• **Stored data**:

-- ==== Sys2Proof/Machine/Ops.lean ====
section
/-! DEFINITION. The named operations over memory, registers and the stack (spec/00_scope.md R11 to R13), the frame header
(spec/43_call_return.md R192, R195), taking a fatal fault (spec/60_exceptions.md R270) and ending a run. -/

namespace Sys2Proof.Machine

/-! ### Memory as data -/

/-- What an address that is not listed reads as: zero (log 4). -/
def Memory.unlisted : Word := 0

/-- The word at an address (`mem[a]` of 00_scope.md R10, without an access check). -/
def Memory.read : Memory → Nat → Word
  | [], _ => Memory.unlisted
  | (b, v) :: m, a => if b = a then v else Memory.read m a

/-- Put an entry first, unless it says what an unlisted address reads as. -/
def Memory.cons (a : Nat) (w : Word) (m : Memory) : Memory := if w = Memory.unlisted then m else (a, w) :: m

/-- `mem[a] <- w`, keeping the canonical form. -/
def Memory.write : Memory → Nat → Word → Memory
  | [], a, w => Memory.cons a w []
  | (b, v) :: m, a, w =>
    if a < b then Memory.cons a w ((b, v) :: m)
    else if a = b then Memory.cons a w m
    else (b, v) :: Memory.write m a w

/-- The canonical form above an address: rising addresses, no entry that an unlisted address reads as. -/
def Memory.wfFrom : Nat → Memory → Bool
  | _, [] => true
  | lo, (a, w) :: m => decide (lo ≤ a) && decide (w ≠ Memory.unlisted) && Memory.wfFrom (a + 1) m

/-- The memory is in its one canonical form. -/
def Memory.wf (m : Memory) : Bool := Memory.wfFrom 0 m

/-- Every listed address is below a bound. -/
def Memory.below (m : Memory) (n : Nat) : Bool := m.all fun e => decide (e.1 < n)

/-! ### Operations that can fault -/

/-- An operation of an instruction's pseudocode: it goes on with a value and a state, or raises a fatal fault and leaves the
state as the part before the fault made it (20_memory.md R57, 92_eei_decisions.md D26). -/
abbrev Op (α : Type) := EStateM Fault State α

/-- `raise Fatal(reason)` (00_scope.md R13). -/
def raiseFatal {α : Type} (r : Fault) : Op α := fun s => .error r s

/-- Taking a fatal fault: "`run <- Faulted(reason)`", nothing else (60_exceptions.md R270). -/
def State.takeFault (s : State) (r : Fault) : State := { s with run := .faulted r }

/-- `terminate(reason)` (00_scope.md R13, 70_reset_and_hazards.md R300). -/
def State.terminate (s : State) (r : EndReason) : State := { s with run := .terminated r }

/-- Run an instruction's pseudocode: its end state, or the state of the fault it raised. -/
def runOp (m : Op Unit) (s : State) : Host.Outcome State Fault Refusal :=
  match m s with
  | .ok _ t => .next t
  | .error r t => .next (t.takeFault r)

/-- `MemRead(a, 1)` (20_memory.md R55). -/
def memRead (a : Int) : Op Word := fun s =>
  if a < 0 ∨ s.cfg.memSize ≤ a.toNat then .error .addrRange s else .ok (s.mem.read a.toNat) s

/-- `MemWrite(a, 1, w)`: range before region (20_memory.md R56). -/
def memWrite (a : Int) (w : Word) : Op Unit := fun s =>
  if a < 0 ∨ s.cfg.memSize ≤ a.toNat then .error .addrRange s
  else if s.cfg.romBase ≤ a.toNat then .error .romWrite s
  else .ok () { s with mem := s.mem.write a.toNat w }

/-- `MemRead(a, 2)`: high word at the lower address, read first (00_scope.md R11). -/
def memReadLong (a : Int) : Op Long := do
  let h ← memRead a
  let l ← memRead (a + 1)
  return longOf h l

/-- `MemWrite(a, 2, v)`: high word at the lower address, written first (00_scope.md R11). A primitive of the spec's notation that
no instruction rule uses. -/
def memWriteLong (a : Int) (v : Long) : Op Unit := do
  memWrite a (hiWord v)
  memWrite (a + 1) (loWord v)

/-- The register range of 10_state.md R24. -/
abbrev inRegRange (v : Int) : Prop := 0 ≤ v ∧ v.toNat < addressLimit

/-- `PC <- v`, checked (10_state.md R24). -/
def setPc (v : Int) : Op Unit := fun s =>
  if inRegRange v then .ok () { s with pc := BitVec.ofInt 24 v } else .error .regRange s

/-- `SP <- v`, checked (10_state.md R24). -/
def setSp (v : Int) : Op Unit := fun s =>
  if inRegRange v then .ok () { s with sp := BitVec.ofInt 24 v } else .error .regRange s

/-- `FP <- v`, checked (10_state.md R24). -/
def setFp (v : Int) : Op Unit := fun s =>
  if inRegRange v then .ok () { s with fp := BitVec.ofInt 24 v } else .error .regRange s

/-- The value of PC. -/
def getPc : Op Nat := fun s => .ok s.pc.toNat s

/-- The value of SP. -/
def getSp : Op Nat := fun s => .ok s.sp.toNat s

/-- The value of FP. -/
def getFp : Op Nat := fun s => .ok s.fp.toNat s

/-- The carry flag. -/
def getCarry : Op Bool := fun s => .ok s.carry s

/-- `carry <- c`. -/
def setCarry (c : Bool) : Op Unit := fun s => .ok () { s with carry := c }

/-- `IE <- b` (10_state.md R27). -/
def setIe (b : Bool) : Op Unit := fun s => .ok () { s with ie := b }

/-- `pending <- none` (60_exceptions.md R260). -/
def clearPending : Op Unit := fun s => .ok () { s with pending := none }

/-- `PC <- PC + n`, checked (10_state.md R21, R24). -/
def advance (n : Nat) : Op Unit := do
  let pc ← getPc
  setPc ((pc : Int) + n)

/-! ### The stack (00_scope.md R12) -/

/-- `push(w)`: "SP <- SP + 1 ; MemWrite(SP, 1, w)". -/
def push (w : Word) : Op Unit := do
  let sp ← getSp
  setSp ((sp : Int) + 1)
  memWrite ((sp : Int) + 1) w

/-- `pop()`: "w <- MemRead(SP, 1) ; SP <- SP - 1". -/
def pop : Op Word := do
  let sp ← getSp
  let w ← memRead sp
  setSp ((sp : Int) - 1)
  return w

/-- `push_l(v)`: high word below, low word on top. -/
def pushL (v : Long) : Op Unit := do
  push (hiWord v)
  push (loWord v)

/-- `pop_l()`: the low word is popped first. -/
def popL : Op Long := do
  let l ← pop
  let h ← pop
  return longOf h l

/-- Push words in order, the first one deepest (60_exceptions.md R260). -/
def pushAll : List Word → Op Unit
  | [] => pure ()
  | w :: ws => do
    push w
    pushAll ws

/-- `copy(src, dst, length)`: the forward, ascending word copy (20_memory.md R69). -/
def copyWords (src dst : Nat) : Nat → Op Unit
  | 0 => pure ()
  | n + 1 => do
    let w ← memRead src
    memWrite dst w
    copyWords (src + 1) (dst + 1) n

/-! ### The frame header -/

/-- `build_frame(ra, n)` (43_call_return.md R192), shared by `call` and by the delivery of an interrupt. -/
def buildFrame (ra : Long) (n : Word) : Op Unit := do
  let old ← getFp
  push (hiWord ra)
  let sp ← getSp
  setFp sp
  push (loWord ra)
  push (hiWord (BitVec.ofNat 24 old))
  push (loWord (BitVec.ofNat 24 old))
  push n

/-- The seven lines of `ret` (43_call_return.md R195): the return from a routine and from an interrupt handler. -/
def tearDown : Op Unit := do
  let f ← getFp
  let n ← memRead ((f : Int) + 4)
  let ra ← memReadLong f
  let pf ← memReadLong ((f : Int) + 2)
  setSp ((f : Int) - 1 - n.toNat)
  setPc ra.toNat
  setFp pf.toNat

/-- The return address of a `call`, "the address of the word after the three-word `call`" (43_call_return.md R193); where that
is no 24-bit value, a free value (log 12). -/
def returnAddress : Op Long := fun s =>
  if s.pc.toNat + 3 < addressLimit then .ok (s.pc + 3) s
  else .ok (freeReturnAddress s.draws) { s with draws := s.draws + 1 }

end Sys2Proof.Machine
end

• **Problem requirements**: In the entries above, one line contains "def getFp : Op" and another contains "def clearPending : Op". Reproduce exactly those two lines and the lines between them, nothing else.

• **Answer for the task**:
def getFp : Op Nat := fun s => .ok s.fp.toNat s

/-- The carry flag. -/
def getCarry : Op Bool := fun s => .ok s.carry s

/-- `carry <- c`. -/
def setCarry (c : Bool) : Op Unit := fun s => .ok () { s with carry := c }

/-- `IE <- b` (10_state.md R27). -/
def setIe (b : Bool) : Op Unit := fun s => .ok () { s with ie := b }

/-- `pending <- none` (60_exceptions.md R260). -/
def clearPending : Op Unit := fun s => .ok () { s with pending := none }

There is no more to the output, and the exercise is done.